Artemia found favor as a model organism for use in toxicological assays, despite the recognition that it is too robust an organism to be a sensitive indicator species.[24]
In pollution research Artemia, the brine shrimp, has had extensive use as a test organism and in some circumstances is an acceptable alternative to the toxicity testing of mammals in the laboratory.[25] The fact that millions of brine shrimp are so easily reared has been an important help in assessing the effects of a large number of environmental pollutants on the shrimps under well controlled experimental conditions.
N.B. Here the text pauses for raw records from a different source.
-- ==== Sys2Proof/Machine/Branch.lean ====
section
/-! DEFINITION. The branch unit (R126 to R130). Its operations stand before the span action in the order of the model: what
they set, the position and the stacks, nothing of the span action reads or writes. -/

namespace Sys2Proof.Machine

/-- A position operand (R126). -/
def posCheck : Check := fun _ _ o => if o.a64.extractLsb' 20 44 ≠ 0 then some .bounds else none

/-- Set the position that the next bundle issues at. -/
def goto (x : Ctx) (pos : Nat) : Ctx := modFrame x fun f => { f with next := pos, brSet := true }

/-- NEXT of the bundle being carried out (R126). -/
def frameNext (x : Ctx) : Nat := match x.frame with | some f => f.next | none => x.pc

/-- R127: JMP. -/
def execBrJmp (m : Mv) (s : State) : Res :=
  trigger s m .br 0x208 posCheck fun s c o => modCtx s c fun x => goto x o.a64.toNat

def callCheck : Check := firstOf [posCheck, fun s c _ => if (ctxOf s c).link.length ≥ Config.linkDepth then some .bounds else none]

/-- R127: CALL. -/
def execBrCall (m : Mv) (s : State) : Res :=
  trigger s m .br 0x209 callCheck fun s c o =>
    modCtx s c fun x => goto { x with link := frameNext x :: x.link } o.a64.toNat

def retCheck : Check := fun s c _ => if (ctxOf s c).link = [] then some .bounds else none

/-- R127: RET; it discards the loops opened at a deeper link depth. -/
def execBrRet (m : Mv) (s : State) : Res :=
  trigger s m .br 0x20A retCheck fun s c _ =>
    modCtx s c fun x =>
      let y := { x with link := x.link.drop 1 }
      goto { y with loops := y.loops.filter fun e => decide (e.depth ≤ y.link.length) } (x.link.headD 0)

def loopOpCheck : Check := fun s c o =>
  let x := ctxOf s c
  if o.a64.extractLsb' 32 32 ≠ 0 ∨ o.b64.extractLsb' 20 44 ≠ 0 ∨ o.b64.toNat ≤ frameNext x then some .bounds
  else if o.a64 ≠ 0 ∧ x.loops.length ≥ Config.loopDepth then some .bounds else none

/-- R127: LOOP. -/
def execBrLoop (m : Mv) (s : State) : Res :=
  trigger s m .br 0x20B loopOpCheck fun s c o =>
    modCtx s c fun x =>
      if o.a64 = 0 then goto x o.b64.toNat
      else { x with loops := ⟨frameNext x, o.b64.toNat, o.a64.toNat, 0, x.link.length⟩ :: x.loops }

def breakCheck : Check := fun s c _ => if (ctxOf s c).loops = [] then some .bounds else none

/-- R127: BREAKL. -/
def execBrBreakl (m : Mv) (s : State) : Res :=
  trigger s m .br 0x20C breakCheck fun s c _ =>
    modCtx s c fun x => match x.loops with
      | e :: es => goto { x with loops := es } e.exit
      | [] => x

/-- R129: HALT; the end of the context comes after the moves and the span action. -/
def execBrHalt (m : Mv) (s : State) : Res :=
  trigger s m .br 0x20D noCheck fun s c o =>
    modCtx s c fun x => modFrame x fun f => { f with exit := o.a64, todo := f.todo ++ [.endTask .halt] }

/-- R115, R130: YIELD. -/
def execBrYield (m : Mv) (s : State) : Res :=
  trigger s m .br 0x20E noCheck fun s c _ => modCore s (ctxCore c) fun k => { k with yielded := true }

end Sys2Proof.Machine
end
Overall, brine shrimp are abundant, but some populations and localized species do face threats, especially from habitat loss to introduced species. For example, A. franciscana of the Americas has been widely introduced to places outside its native range and is often able to outcompete local species, such as A. salina in the Mediterranean region.[26] [27]
Among the highly localized species are A. urmiana from Lake Urmia in Iran. Once abundant, the species has drastically declined due to drought, leading to fears that it was almost extinct.[28] However, a second population of this species has recently been discovered in the Koyashskoye Salt Lake, Ukraine.[29]
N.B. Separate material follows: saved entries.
-- ==== Sys2Proof/Machine/Task.lean ====
section
/-! DEFINITION. Seeds and tasks: starting a context (R76, R77, R346), shards (R347 to R350), the `tsk` unit (R351 to R356), the
end of a task or a context (R129, R353), the tile walker (R358), deterministic rounds (R359 to R362) and seeds that
move (R369). -/

namespace Sys2Proof.Machine

/-! ## Starting a context (R76, R77, R346) -/

/-- Both faces of a register at a value. -/
def face {w : Nat} (v : BitVec w) : Face w := { vis := v, hid := v }

/-- The registers of a context at its start: `k` from the argument block, `g1` to `g6` as given (R76, R77, R346, R354). -/
def startRegs (args : List Byte) (live : List D64) : RegFile :=
  { g := (Vector.range 64).map fun n => if 1 ≤ n ∧ n ≤ 6 then face (live.getD (n - 1) 0) else {}
    k := (Vector.range 32).map fun n => face (BitVec.ofNat 64 (leNat ((args.drop (8 * n)).take 8))) }

/-- Where a context that starts at a position begins: in residual code at an entry point (R371). -/
def startPos (k : Option Kernel) (pos : Nat) (initial : Bool) : Nat :=
  match k with
  | none => pos
  | some k => if initial then ((k.resids.find? fun r => r.entry == pos).map (·.base)).getD pos else pos

/-- Start a context of launch `l` in kernel slot `kslot` at `pos` (R76, R346). -/
def startCtx (s : State) (c l kslot pos : Nat) (gang ckEn initial : Bool) (live : List D64) (task : Task) : State :=
  match launchOf s l with
  | none => s
  | some y =>
    let old := ctxOf s c
    let core := ctxCore c
    let k := (coreOf s core).kernels.find? fun k => k.launch == l && k.kslot == kslot
    let retimed : Bool := match k with | some k => k.retimed | none => false
    let en := ckEn || ckptPolicy s y.region
    let sys : SysRegs := { ckmode := if en then 1 else 0, scb := scbPolicy s y.region, retimed := retimed
                           ltb := if retimed then s.stepB else y.image.ltb }
    let x : Ctx := { status := .running, launch := some l, kslot := kslot, gang := gang, task := task
                     pc := startPos k pos initial, regs := startRegs y.args live, sys := sys
                     seq := old.seq, bundle := old.bundle, ls := old.ls }
    let x := if en then capture x x.pc 0 [] [] else x
    let s := modKernel s core l kslot fun k => { k with demand := k.demand.filter (fun d => d.1 != c), faulted := k.faulted.filter (· != c) }
    setCtx s c x

/-! ## Shards (R348, R349) -/

/-- The hash of R348. -/
def keyHash (key : Nat) : Nat := (key / 2 ^ 6 % 2 ^ 16) ^^^ (key / 2 ^ 22 % 2 ^ 16) ^^^ (key / 2 ^ 38 % 2 ^ 16) ^^^ (key / 2 ^ 54 % 4)

/-- The shard of a key; `own` is where a key of 0 goes (R348). -/
def shardOf (y : Launch) (key own : Nat) : Nat := if key = 0 then own else keyHash key % max 1 y.shards.length

/-- The virtual bangle of a context in its launch (R339), also of one that stands in an image: by its place in the grid. -/
def virtualBangle (y : Launch) (c : Nat) : Nat := ((y.ctxs.findIdx? fun p => p.2.contains c).getD 0) / max 1 y.perB

def kernelFeat (y : Launch) (slot : Nat) : Nat := ((y.image.kernels[slot]?).map (·.feat)).getD 0

/-- Mask `m` covers mask `q` (R409). -/
def covers (m q : Nat) : Bool := q &&& m == q

/-- A seed that a context may take from a shard (R344, R349, R354, R359). -/
def mayTake (s : State) (y : Launch) (c : Nat) (own : Bool) (d : Seed) : Bool :=
  covers s.feat (kernelFeat y d.slot) && (own || (!d.pin && d.only.isNone)) &&
    (match d.only with | some k => k == ctxCore c | none => true) && (!y.det || d.round == y.round)

/-- The contexts that a launch holds. -/
def heldCtxs (y : Launch) : List Nat := y.ctxs.flatMap (·.2)

/-- Whether some shard holds a seed that the context may take. -/
def seedFor (s : State) (y : Launch) (c : Nat) : Bool :=
  y.shards.zipIdx.any fun p => p.1.any (mayTake s y c (p.2 == virtualBangle y c))

/-- Contexts of the launch wake for a seed they may take (R349): a halted one begins a turn, a seeking one that has passed the
shard begins another after this one. -/
def wakeSeekers (s : State) (l shard : Nat) (d : Seed) : State :=
  match launchOf s l with
  | none => s
  | some y =>
    let n := max 1 y.shards.length
    (heldCtxs y).foldl (fun s c =>
      let v := virtualBangle y c
      if !mayTake s y c (shard == v) d then s
      else modCtx s c fun x => match x.status with
        | .halted => { x with status := .seeking 0 false }
        | .seeking t a => { x with status := .seeking t (a || decide ((shard + n - v) % n < t)) }
        | _ => x) s

/-- A seed enters a shard, behind those that are there (R349). -/
def addSeed (s : State) (l shard : Nat) (d : Seed) : State :=
  wakeSeekers (modLaunch s l fun y => { y with shards := y.shards.modify shard (· ++ [d]) }) l shard d

/-- The SEEDB budget has a unit free (R337, R347). -/
def seedRoom (s : State) (r : Nat) : Bool :=
  let b := budgetRegion s r 10
  decide ((regionOf s b).seeds < (rcbWord s b 10).toNat)

def takeSeedUnit (s : State) (r : Nat) : State := modRegion s (budgetRegion s r 10) fun x => { x with seeds := x.seeds + 1 }

/-- A dispatch fault for a seed: its unit of SEEDB is free, and a launch that the fault ends names the seed's kernel (R336, R343). -/
def dispatchFault (s : State) (r l : Nat) (d : Seed) : State :=
  modLaunch (faultDomain (freeSeed s r) r l none) l fun y => { y with kfail := if y.faulted then d.slot else y.kfail }

/-- Place a seed in a launch: a dispatch fault where no core covers its kernel (R344). [DEDUCED, log entry 32] -/
def placeSeed (s : State) (l shard : Nat) (d : Seed) : State :=
  match launchOf s l with
  | none => s
  | some y => if covers s.feat (kernelFeat y d.slot) then addSeed s l shard d else dispatchFault s y.region l d

/-- A context that looks for work can ask: it stands on a core, and neither the core nor the context is stopped. -/
def canAsk (s : State) (c : Nat) : Bool := decide (c < Config.contexts) && !(coreOf s (ctxCore c)).saving && !(ctxOf s c).stop

/-- The context asks the shard before every other that asks it now (R350). -/
def firstAsker (s : State) (y : Launch) (c shard : Nat) : Bool :=
  let n := max 1 y.shards.length
  let rank := fun (d : Nat) => if virtualBangle y d = shard then d else 2048 + d
  !(heldCtxs y).any fun d =>
    match (ctxOf s d).status with
    | .seeking t _ => canAsk s d && decide (rank d < rank c) && (virtualBangle y d + t) % n == shard &&
        (y.shards.getD shard []).any (mayTake s y d (virtualBangle y d == shard))
    | _ => false

/-- R349, R350, R346: a context without work asks the next shard of its turn. Arguments: a context. -/
def execSeedPickup (s : State) : Res :=
  let c := s.args.a
  let x := ctxOf s c
  match x.status, x.launch with
  | .seeking t again, some l =>
    match launchOf s l with
    | none => .next s
    | some y =>
      let n := max 1 y.shards.length
      let j := (virtualBangle y c + t) % n
      if y.stage != .placed || y.faulted || (regionOf s (budgetRegion s y.region 8)).heldC || !canAsk s c || !firstAsker s y c j then .next s
      else match (y.shards.getD j []).findIdx? (mayTake s y c (t == 0)) with
        | some i =>
          match (y.shards.getD j [])[i]? with
          | none => .next s
          | some d =>
            let s := modLaunch s l fun y => { y with shards := y.shards.modify j (·.eraseIdx i) }
            let live := (d.live ++ [0, 0, 0, 0, 0]).take 5 ++ d.g6.toList
            .next (startCtx s c l d.slot d.pos false d.ckEn d.initial live { seed := some d, id := d.task, round := d.round })
        | none =>
          .next (setCtx s c { x with status := if t + 1 < n then .seeking (t + 1) again else if again then .seeking 0 false else .halted })
  | _, _ => .next s

/-! ## The record of a seed (R345, R352, R369) -/

def word64 (bs : List Byte) (i : Nat) : D64 := BitVec.ofNat 64 (leNat ((bs.drop (8 * i)).take 8))

/-- A seed from its 64 bytes (R345). -/
def seedOf (bs : List Byte) : Seed :=
  let s0 := word64 bs 0
  { slot := (s0.extractLsb' 56 8).toNat, ckEn := s0.getLsbD 52, pin := s0.getLsbD 53, move := s0.getLsbD 54
    round := (s0.extractLsb' 20 32).toNat, pos := (s0.extractLsb' 0 20).toNat
    key := ((word64 bs 1).extractLsb' 0 56).toNat, task := word64 bs 2, live := (natsFrom 3 5).map (word64 bs) }

/-- The must-be-zero bits of a seed record. -/
def seedClean (bs : List Byte) : Bool := !(word64 bs 0).getLsbD 55 && (word64 bs 1).extractLsb' 56 8 == 0

/-- The tiles of a MOVE list, with whether it is well formed (R369). -/
def tilesOf (bs : List Byte) : List (Nat × Nat × Nat) × Bool :=
  let m0 := word64 bs 0
  let n := (m0.extractLsb' 16 2).toNat
  let m7 := word64 bs 7
  let len := fun t => (m7.extractLsb' (21 * t) 21).toNat
  let src := fun t => word64 bs (1 + 2 * t)
  let dst := fun t => word64 bs (2 + 2 * t)
  ((List.range n).map fun t => ((src t).toNat, (dst t).toNat, len t),
   m0.extractLsb' 18 46 == 0 && m0.extractLsb' 13 3 == 0 && !m7.getLsbD 63 &&
     (List.range 3).all fun t =>
       if t < n then (src t).extractLsb' 56 8 == 0 && (dst t).extractLsb' 56 8 == 0 && len t != 0
       else src t == 0 && dst t == 0 && len t == 0)

/-- The kernel slots installed for a launch (R338). -/
def installed (s : State) (c slot : Nat) : Bool :=
  match (ctxOf s c).launch with
  | none => false
  | some l => match launchOf s l with | some y => y.klist.contains slot | none => false

def gangCheck : Check := fun s c _ => if (ctxOf s c).gang then some .privilege else none

/-- The record at `a` as the context sees it. -/
def recordAt (s : State) (c a n : Nat) : List Byte := viewBytes s c (ctxOf s c).bundle a n

/-- POST's checks, in the order of R352. [DEDUCED, log entry 32] -/
def postCheck : Check := firstOf [gangCheck, fun s c o =>
  let a := o.a64.toNat
  let area := areaOf s c
  if a ≥ 2 ^ 20 ∨ a + 64 > area then some .spadRange
  else
    let bs := recordAt s c a 64
    let d := seedOf bs
    if d.move ∧ a + 128 > area then some .spadRange
    else if a % 64 ≠ 0 then some .misaligned
    else if !seedClean bs ∨ !installed s c d.slot ∨ (d.move ∧ !(tilesOf (recordAt s c (a + 64) 64)).2) then some .bounds
    else none]

/-- The module node that a MOVE record names. -/
def moveNode (bs : List Byte) : Nat := ((word64 bs 0).extractLsb' 0 13).toNat

/-- R352, R369: POST, placed as an eager trigger. -/
def execTskPost (m : Mv) (s : State) : Res :=
  trigger s m .tsk 0x448 (firstOf [eagerCheck, postCheck]) fun s c o =>
    let a := o.a64.toNat
    let r := ctxRegion s c
    match (ctxOf s c).launch with
    | none => s
    | some l =>
      match launchOf s l with
      | none => s
      | some y =>
        let d := seedOf (recordAt s c a 64)
        let d : Seed := { d with round := if y.det then (y.round + 1) % 2 ^ 32 else d.round }
        let list := recordAt s c (a + 64) 64
        let tiles := (tilesOf list).1
        let cost := (tiles.map fun t => t.2.2).sum
        let br := budgetRegion s r 9
        let st : Nat := if !seedRoom s r then 1
          else if d.move ∧ (!s.nodes.contains (moveNode list) ∨ NatSet.mem s.unreach (moveNode list)) then 2
          else if d.move ∧ (regionOf s br).copyb < cost then 3
          else 0
        let s := modCtx s c fun x => addResult x .tsk 2 (some (0, BitVec.allOnes 4096)) (some (BitVec.ofNat 64 st))
        if st ≠ 0 then s
        else
          let s := takeSeedUnit s r
          if d.move then
            let s := modRegion s br fun x => { x with copyb := x.copyb - cost }
            let (id, s) := fresh s
            { s with moves := s.moves ++ [{ id := id, launch := l, region := r, node := moveNode list, seed := d, tiles := tiles
                                            gen := (spaceOf s (asidOf s r)).gen, shard := shardOf y d.key (virtualBangle y c)
                                            ctx := c, ov := roundCtx s c }] }
          else placeSeed s l (shardOf y d.key (virtualBangle y c)) d

/-- R355: TID. -/
def execTskTid (m : Mv) (s : State) : Res :=
  trigger s m .tsk 0x44B noCheck fun s c _ =>
    modCtx s c fun x => addResult x .tsk 2 (some (x.task.id.setWidth 4096, BitVec.allOnes 4096))
      (some (if x.gang then 0 else BitVec.ofNat 64 x.task.round))

/-! ## The ends of a task -/

/-- Put the end of the task behind the span action; a HALT of the bundle ends the task by itself. -/
def endAfter (x : Ctx) (k : EndKind) : Ctx :=
  match x.frame with
  | some f => if (haltHeld f).isSome then x else addTodo x (.endTask k)
  | none => x

/-- R353: TDONE. -/
def execTskTdone (m : Mv) (s : State) : Res :=
  trigger s m .tsk 0x44A gangCheck fun s c _ => modCtx s c fun x => endAfter x .tdone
A. monica, the species commonly known as Mono Lake brine shrimp, can be found in Mono Lake, Mono County, California. In 1987, Dennis D. Murphy from Stanford University petitioned the United States Fish and Wildlife Service to add A. monica to the endangered species list under the Endangered Species Act (1973). The diversion of water by the Los Angeles Department of Water and Power resulted in rising salinity and concentration of sodium hydroxide in Mono Lake. Despite the presence of trillions of brine shrimp in the lake, the petition contended that the increase in pH would endanger them. The threat to the lake's water levels was addressed by a revision to California State Water Resources Control Board's policy, and the US Fish and Wildlife Service found on 7 September 1995 that the Mono Lake brine shrimp did not warrant listing.[30]
Scientists have taken the eggs of brine shrimp to outer space to test the impact of radiation on life. Brine shrimp cysts were flown on the U.S. Biosatellite 2, Apollo 16, and Apollo 17 missions, and on the Russian Bion-3 (Cosmos 782), Bion-5 (Cosmos 1129), Foton 10, and Foton 11 flights. Some of the Russian flights carried European Space Agency experiments.
On Apollo 16 and Apollo 17, the cysts traveled to the Moon and back. Cosmic rays that passed through an egg would be detected on the photographic film in its container. Some eggs were kept on Earth as experimental controls as part of the tests. Also, as the take-off in a spacecraft involves a lot of shaking and acceleration, one control group of egg cysts was accelerated to seven times the force of gravity and vibrated mechanically from side to side for several minutes so that they could experience the same violence of a rocket take-off.[31] About 400 eggs were in each experimental group. All the egg cysts from the experiment were then placed in salt water to hatch under optimum conditions. The results showed A. salina eggs are highly sensitive to cosmic radiation; 90% of the embryos induced to develop from hit eggs died at different developmental stages.[32]